_About this exercise_:
Go over the entries and report the lines where the word "regionNode" occurs.

[Opening Dataset records section]

-- ==== Sys2Proof/Machine/Fabric.lean ====
section
/-! DEFINITION. The fabric's commands (01_stack.md R20 to R24, 02_fabric.md R54 to R84): face channels, the block RAM
window, clock networks, region ports, pins through region ports, flag and event lines. -/

namespace Sys2Proof.Machine

/-! ## Face channels (R20 to R23) -/

/-- FACE_REFRESH (R21 to R23, R66): the refresh count of a channel has expired, and the sender re-sends its level, also while its region clock is
stopped; a level change of the same cycle, which only a computed cycle of the sender can bring, is sent instead, and it refreshes the keeper. The next
refresh falls due 64 cycles later. A sender whose domain is off sends nothing. A channel that has carried no pulse is at level 0 (log entry 221). -/
def execFaceRefresh (x : Fin 256) (y : Fin 192) (c : Fin 256) (change : Bool) (s : State) :
    Host.Outcome State Fault Refusal :=
  let s := s.quiet
  let n := faceSender x.val y.val c.val
  let f := s.face x.val y.val c.val
  if s.rstate n = .off then .next s
  else if change && s.computes n && s.faceDriven x.val y.val c.val ≠ f.sent then
    .next (s.facePulse x.val y.val c.val (s.faceDriven x.val y.val c.val))
  else if f.due ≤ s.now ∨ f.left = 0 then .next (s.facePulse x.val y.val c.val f.sent)
  else .next s

/-! ## Block RAM window (R55 to R62) -/

/-- The offset of a request within the block RAM window: by address (R61), or by node and offset (R235). -/
def bramOffset (a : Access) : Option Nat :=
  match a.op with
  | .rd | .wr =>
    let l := a.addr % 2 ^ 44
    if 0x50000000000 ≤ l ∧ l ≤ 0x5003FFFFFFF then some (l - 0x50000000000) else none
  | .nrd | .nwr =>
    let layer := a.dstNode / 512
    let st := a.dstNode / 16 % 32
    if (layer = 1 ∨ layer = 2) ∧ a.dstNode % 16 = 4 ∧ a.addr < 0x180000
    then some ((32 * (layer - 1) + st) * 0x180000 + a.addr) else none

/-- An access writes. -/
def isWrite (op : ReqOp) : Bool := match op with | .wr | .nwr => true | .rd | .nrd => false

/-- The offset that a request to the window reaches, or the code that answers it (R61): size, alignment and region are checked; a block under test
answers TESTBUSY (R457). -/
def State.bramCheck (s : State) (a : Access) : Resp ⊕ Nat :=
  match bramOffset a with
  | none => .inl .decode
  | some off =>
    let n := off / 0x180000
    if ¬ (a.size = 8 ∨ a.size = 16 ∨ a.size = 32 ∨ a.size = 64 ∨ a.size = 128) ∨ a.addr % a.size ≠ 0 ∨ 64 ≤ n ∨ s.unusable n
    then .inl .decode
    else if s.underTest.contains (.bram n) || s.keptByTest.contains (.bram n) then .inl .testbusy
    else .inr off

/-- A checked access to the window begins at its first row (R61). -/
def State.bramBegin (s : State) (rq : Request) (off : Nat) : State :=
  { s with bwin := s.bwin ++ [⟨rq, off / 0x180000 * 192 + off % 0x180000 / 0x2000, off % 0x2000 / 8, rq.acc.size / 8, []⟩] }

/-- BRAM_WINDOW_ACCESS (R61): a region in OFF is handled as a powered-down domain (R62). -/
def execBramWindowAccess (rq : Request) (s : State) : Host.Outcome State Fault Refusal :=
  let s := s.quiet
  if isWrite rq.acc.op && rq.acc.data.length ≠ rq.acc.size then .fault (.illFormed "BRAM_WINDOW_ACCESS") else
  match s.bramCheck rq.acc with
  | .inl code => .next (s.reply rq code)
  | .inr off =>
    let n := off / 0x180000
    match s.meetDomain n (regionStation n) 4 rq with
    | some (s, true) => .next (s.bramBegin rq off)
    | some (s, false) => .next s
    | none => .next s

/-- Where a block RAM row is kept: block n × 192 + k, row. -/
def bramKey (block row : Nat) : Nat := block * 1024 + row

/-- The 36 bits of a row; a row not written since power-up holds undefined bits (R60). -/
def State.bramRow (s : State) (block row : Nat) : Nat :=
  match storeGet none (bramKey block row) s.bram with
  | some v => v
  | none => Config.bramUndefined (s.region (block / 192)).bramTok (bramKey block row) % 2 ^ 36

/-- Write the bits of a mask into a row. -/
def State.bramWrite (s : State) (block row mask v : Nat) : State :=
  let old := s.bramRow block row
  { s with bram := storeSet none (bramKey block row) (some ((old &&& (old ^^^ mask)) ||| (v &&& mask))) s.bram }

/-- The window reaches a row at time p in the place of port B (R57, R62): `und` names what becomes undefined. A read of bits that port A, or the ganged
port, writes in the same cycle is undefined; of the bits `mask` that the window writes, those that it writes too are stored undefined, and what it read
of them becomes undefined. -/
def State.windowReach (s : State) (n k row mask value und : Nat) (p : Nat × Nat) : State × Nat :=
  let block := 192 * n + k
  let clash := s.windowClash n k row p
  let seen := merge clash.2 (und % 2 ^ 36) (s.bramRow block row)
  let s := s.setRamPort n k true { s.ramPort n k true with last := some ⟨s.now, p.1, p.2, [(row, 0, mask)], 0, false⟩ }
  if mask = 0 then (s, seen)
  else
    let s := s.setRamPort n k false ((s.ramPort n k false).spoiled row (mask &&& clash.1) (und / 2 ^ 36 % 2 ^ 72))
    (s.bramWrite block row mask (merge clash.2 (und % 2 ^ 36) value), seen)

/-- The window has used block k of region n at time p of this reference cycle, or a port B access has, or a later one (R62). -/
def State.ramUsed (s : State) (n k : Nat) (p : Nat × Nat) : Bool :=
  match (s.ramPort n k true).last with
  | some l => decide ((s.now * p.2 + p.1) * l.den ≤ (l.cycle * l.den + l.num) * p.2)
  | none => false

/-- BRAM_WINDOW_ROW (R57, R61, R62, R300): the oldest window access of the region (accesses to different blocks wait for one another: DESIGN CHOICE, log
entry 227) reaches its next row at an edge of the region clock, the one numbered `edge` within this reference cycle (log entry 261), at which the context
does not enable the port that it needs. A poisoned word is not written but counted in PDROP. The access is answered after its last row. -/
def execBramWindowRow (n : Fin 64) (edge : Fin 8) (s : State) : Host.Outcome State Fault Refusal :=
  let s := s.quiet
  match s.bwin.find? (fun w => w.block / 192 == n.val), (s.netEdges (s.rd (R.REGION_CLK_CLK_SEL n.val)))[edge.val]? with
  | some w, some (_, p) =>
    let k := w.block % 192
    if !(s.clockRuns n.val) || s.ramBusy n.val k || s.ramUsed n.val k p then .next s else
    let a := w.rq.acc
    let i := if isWrite a.op then a.size / 8 - w.left else w.got.length / 8
    let und := s.draw
    let s := s.drawn
    let r : State × List Byte :=
      if isWrite a.op then
        if (a.poison >>> (accessWord a (8 * i))) % 2 = 1 then
          let first := s.rd (R.BRAM_ECC_PDROP n.val) = 0
          let s := s.bump (R.BRAM_ECC_PDROP n.val)
          (if first then s.log .poisonConsumed ([w.rq.ini.node] ++ words64 (a.addr + 8 * i)) else s, w.got)
        else ((s.windowReach n.val k w.row (2 ^ 36 - 1) (leNat ((a.data.drop (8 * i)).take 8) % 2 ^ 36) und p).1, w.got)
      else
        let x := s.windowReach n.val k w.row 0 0 und p
        (x.1, w.got ++ leBytes 8 x.2)
    let s := r.1
    if w.left ≤ 1 then
      let s : State := { s with bwin := s.bwin.erase w }
      .next (if isWrite a.op then s.reply w.rq .ok else s.replyData w.rq r.2 0)
    else
      let w' := { w with row := w.row + 1, left := w.left - 1, got := r.2 }
      .next { s with bwin := s.bwin.map fun x => if x = w then w' else x }
  | _, _ => .next s

/-! ## Clock networks (R70 to R73) -/

/-- The fabric clock limit of a speed grade in MHz (R2). -/
def gradeMax : Nat → Nat
  | 1 => 650 | 2 => 800 | _ => 1000

/-- Settings M, D, O are valid for a grade (R70): 156.25 MHz × M / D from 2,500 to 5,000 MHz, and the output from 25 MHz to
the grade maximum. With 156.25 = 625 / 4 every bound is a whole-number inequality. -/
def clkValid (grade m d o : Nat) : Bool :=
  decide (16 * d ≤ m) && decide (m ≤ 32 * d) && decide (4 * d * o ≤ 25 * m) && decide (625 * m ≤ 4 * gradeMax grade * d * o)

/-- Network g is used by a region whose user clocks may run (R71). -/
def State.clkBusy (s : State) (g : Nat) : Bool :=
  (List.range 64).any fun n =>
    (match s.rstate n with | .run | .held | .isolated => true | .off | .idle | .fault => false) && s.usesClock n g

/-- CLK_NET_CFG_WRITE (R70, R71): EN, O_M1, M_M1 and D_M1 change together or not at all; a change while the network is in
use sets BUSY_ERR, settings that break R70 set CFG_ERR. Accepted new settings, or EN falling, end LOCKED. -/
def wrClkNetCfg (s : State) (g : Nat) (v : BitVec 32) : State :=
  let s := s.w1cOnly (.CLK_NET_CFG g) v
  let en := (R.CLK_NET_CFG_EN g).of v
  let o := (R.CLK_NET_CFG_O_M1 g).of v
  let m0 := (R.CLK_NET_CFG_M_M1 g).of v
  let m := if 7 ≤ m0 then m0 else s.rd (R.CLK_NET_CFG_M_M1 g)
  let d := (R.CLK_NET_CFG_D_M1 g).of v
  let sameSet := s.rd (R.CLK_NET_CFG_O_M1 g) == o && s.rd (R.CLK_NET_CFG_M_M1 g) == m && s.rd (R.CLK_NET_CFG_D_M1 g) == d
  if sameSet && s.rd (R.CLK_NET_CFG_EN g) == en then s
  else
    let busy := s.clkBusy g
    let bad := !(clkValid s.fuses.speed (m + 1) (d + 1) (o + 1))
    if busy || bad then
      let s := if busy then s.set1 (R.CLK_NET_CFG_BUSY_ERR g) else s
      if bad then s.set1 (R.CLK_NET_CFG_CFG_ERR g) else s
    else
      (((s.wr (R.CLK_NET_CFG_EN g) en).wr (R.CLK_NET_CFG_O_M1 g) o).wr (R.CLK_NET_CFG_M_M1 g) m).wr
        (R.CLK_NET_CFG_D_M1 g) d |>.clr (R.CLK_NET_CFG_LOCKED g)

/-- CLK_NET_CFG_WRITE: the write of `wrClkNetCfg`, answered OK. -/
def execClkNetCfgWrite (ini : Ini) (g : Fin 32) (value : BitVec 32) (s : State) : Host.Outcome State Fault Refusal :=
  .next (s.quiet.written ini (R.CLK_NET_CFG_EN g.val).off fun s => wrClkNetCfg s g.val value)

/-- Network g runs again: requests that waited in the ports of its regions in RUN are delivered (R72, R78). -/
def State.resumeInq (s : State) (g : Nat) : State :=
  s.each (List.range 64) fun s n =>
    if s.rd (R.REGION_CLK_CLK_SEL n) = g ∧ s.rstate n = .run ∧ (s.region n).clamping.isNone then s.deliverInq n else s

/-- PLL_LOCKED (R70): both PLLs have locked; LOCKED rises as the network begins to toggle, and the cycle count n of R402
restarts. Requests that waited for the clock of a region in RUN are delivered (R72, R78). -/
def execPllLocked (g : Fin 32) (s : State) : Host.Outcome State Fault Refusal :=
  let s := s.quiet
  if s.is1 (R.CLK_NET_CFG_EN g.val) && !(s.is1 (R.CLK_NET_CFG_LOCKED g.val)) then
    .next (({ s with clkStart := storeSet 0 g.val s.now s.clkStart } |>.set1 (R.CLK_NET_CFG_LOCKED g.val)).resumeInq g.val)
  else .next s

/-- PLL_LOCK_LOST (R72): the network stops, LOCK_LOST is set and CLK_LOCK_LOST logged at alert priority; regions keep their
states, clamps, flag lines and armed swaps, and their clocks are stopped by LOCKED being 0. -/
def execPllLockLost (g : Fin 32) (s : State) : Host.Outcome State Fault Refusal :=
  let s := s.quiet
  if s.is1 (R.CLK_NET_CFG_LOCKED g.val) then
    .next (((s.clr (R.CLK_NET_CFG_LOCKED g.val)).set1 (R.CLK_NET_CFG_LOCK_LOST g.val)).logP 2 .clkLockLost [g.val])
  else .next s

/-- REGION_CLK_n (R73): CLK_SEL changes only in OFF or IDLE; a write at any other time leaves it unchanged and sets SEL_ERR. -/
def wrRegionClk (s : State) (n : Nat) (v : BitVec 32) : State :=
  let s := s.w1cOnly (.REGION_CLK n) v
  if s.rstate n = .off ∨ s.rstate n = .idle then s.wr (R.REGION_CLK_CLK_SEL n) ((R.REGION_CLK_CLK_SEL n).of v)
  else s.set1 (R.REGION_CLK_SEL_ERR n)

/-- REGION_CLK_WRITE: the write of `wrRegionClk`, answered OK. -/
def execRegionClkWrite (ini : Ini) (n : Fin 64) (value : BitVec 32) (s : State) : Host.Outcome State Fault Refusal :=
  .next (s.quiet.written ini (R.REGION_CLK_CLK_SEL n.val).off fun s => wrRegionClk s n.val value)

/-! ## Region ports (R74 to R81) -/

/-- The field of REGION_PORT_SLOTS that holds the share of a plane. -/
def slotFld (n p plane : Nat) : Fld := ⟨0x800820 + n * 0x10000 + p * 4, 4 * plane, 4, 6⟩

/-- Response slots that a plane has in use on a port: requests without an answer, and parked responses (R77). -/
def Port.inUse (x : Port) (plane : Nat) : Nat :=
  (x.waiting.filter fun w => w.1 == plane).length + (x.parked.filter fun k => k.plane == plane).length

/-- Region n is in a RUN cycle (R84, R94, R104): not in a clamp cycle, its clock running. -/
def State.runCycle (s : State) (n : Nat) : Bool := s.rstate n = .run && (s.region n).clamping.isNone && s.clockRuns n

/-- The active context of the region runs and takes flits: a RUN cycle with a context; the blank configuration uses no port (R94). -/
def State.takesFlits (s : State) (n : Nat) : Bool := s.runCycle n && s.is1 (R.REGION_STATUS_HAS_ACTIVE n)

/-- PORT_PACKET_SEND (R76, R77): the fabric presents a packet. Until its last flit is accepted it is a partial packet; then
it is sent, tagged with the active plane, if that plane has a free response slot; without one the port holds its ready
output low and takes nothing. -/
def execPortPacketSend (n : Fin 64) (p : Fin 4) (acc : Access) (last : Bool) (s : State) :
    Host.Outcome State Fault Refusal :=
  let s := s.quiet
  let plane := s.rd (R.REGION_STATUS_ACTIVE_PLANE n.val)
  let x := s.port n.val p.val
  if s.portMode n.val p.val ≠ 0 || !(s.takesFlits n.val) || s.dstate n.val ≠ .on || !(s.maySend (regionNode n.val p.val)) then .next s
  else if s.rd (slotFld n.val p.val plane) ≤ x.inUse plane then .next s
  else if !last then .next (s.setPort n.val p.val { x with partly := true })
  else
    let node := regionNode n.val p.val
    let tag := s.freeTag node
    .next ((s.setPort n.val p.val { x with partly := false, waiting := x.waiting ++ [(plane, tag)] }).sendRaw node acc)

/-- PORT_RESPONSE_ARRIVAL (R77): a response for the active plane reaches the fabric and frees its slot; one for another plane
is parked until that plane swaps in; one that matches no request is discarded and counted (R241). -/
def execPortResponseArrival (n : Fin 64) (p : Fin 4) (tag : BitVec 8) (a : Answer) (s : State) :
    Host.Outcome State Fault Refusal :=
  let s := s.quiet
  let node := regionNode n.val p.val
  let x := s.port n.val p.val
  match x.waiting.find? (fun w => w.2 == tag.toNat), s.takeAnswer node tag.toNat a with
  | some w, some s =>
    let x := { x with waiting := x.waiting.erase w }
    if s.is1 (R.REGION_STATUS_HAS_ACTIVE n.val) && s.rd (R.REGION_STATUS_ACTIVE_PLANE n.val) == w.1 then
      .next ((s.setPort n.val p.val x).emit (.fabricAnswer n.val p.val tag.toNat a))
    else .next (s.setPort n.val p.val { x with parked := x.parked ++ [⟨w.1, tag.toNat, a⟩] })
  | _, _ => .next (s.lateDrop (nodeStation node))

/-- A request waits in the inbound queue of a region port (R78). -/
def State.queueIn (s : State) (n p : Nat) (rq : Request) : State :=
  s.setPort n p { s.port n p with inq := (s.port n p).inq ++ [rq] }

[Closing Dataset records section]

_Written answer_:
  if s.portMode n.val p.val ≠ 0 || !(s.takesFlits n.val) || s.dstate n.val ≠ .on || !(s.maySend (regionNode n.val p.val)) then .next s
    let node := regionNode n.val p.val
  let node := regionNode n.val p.val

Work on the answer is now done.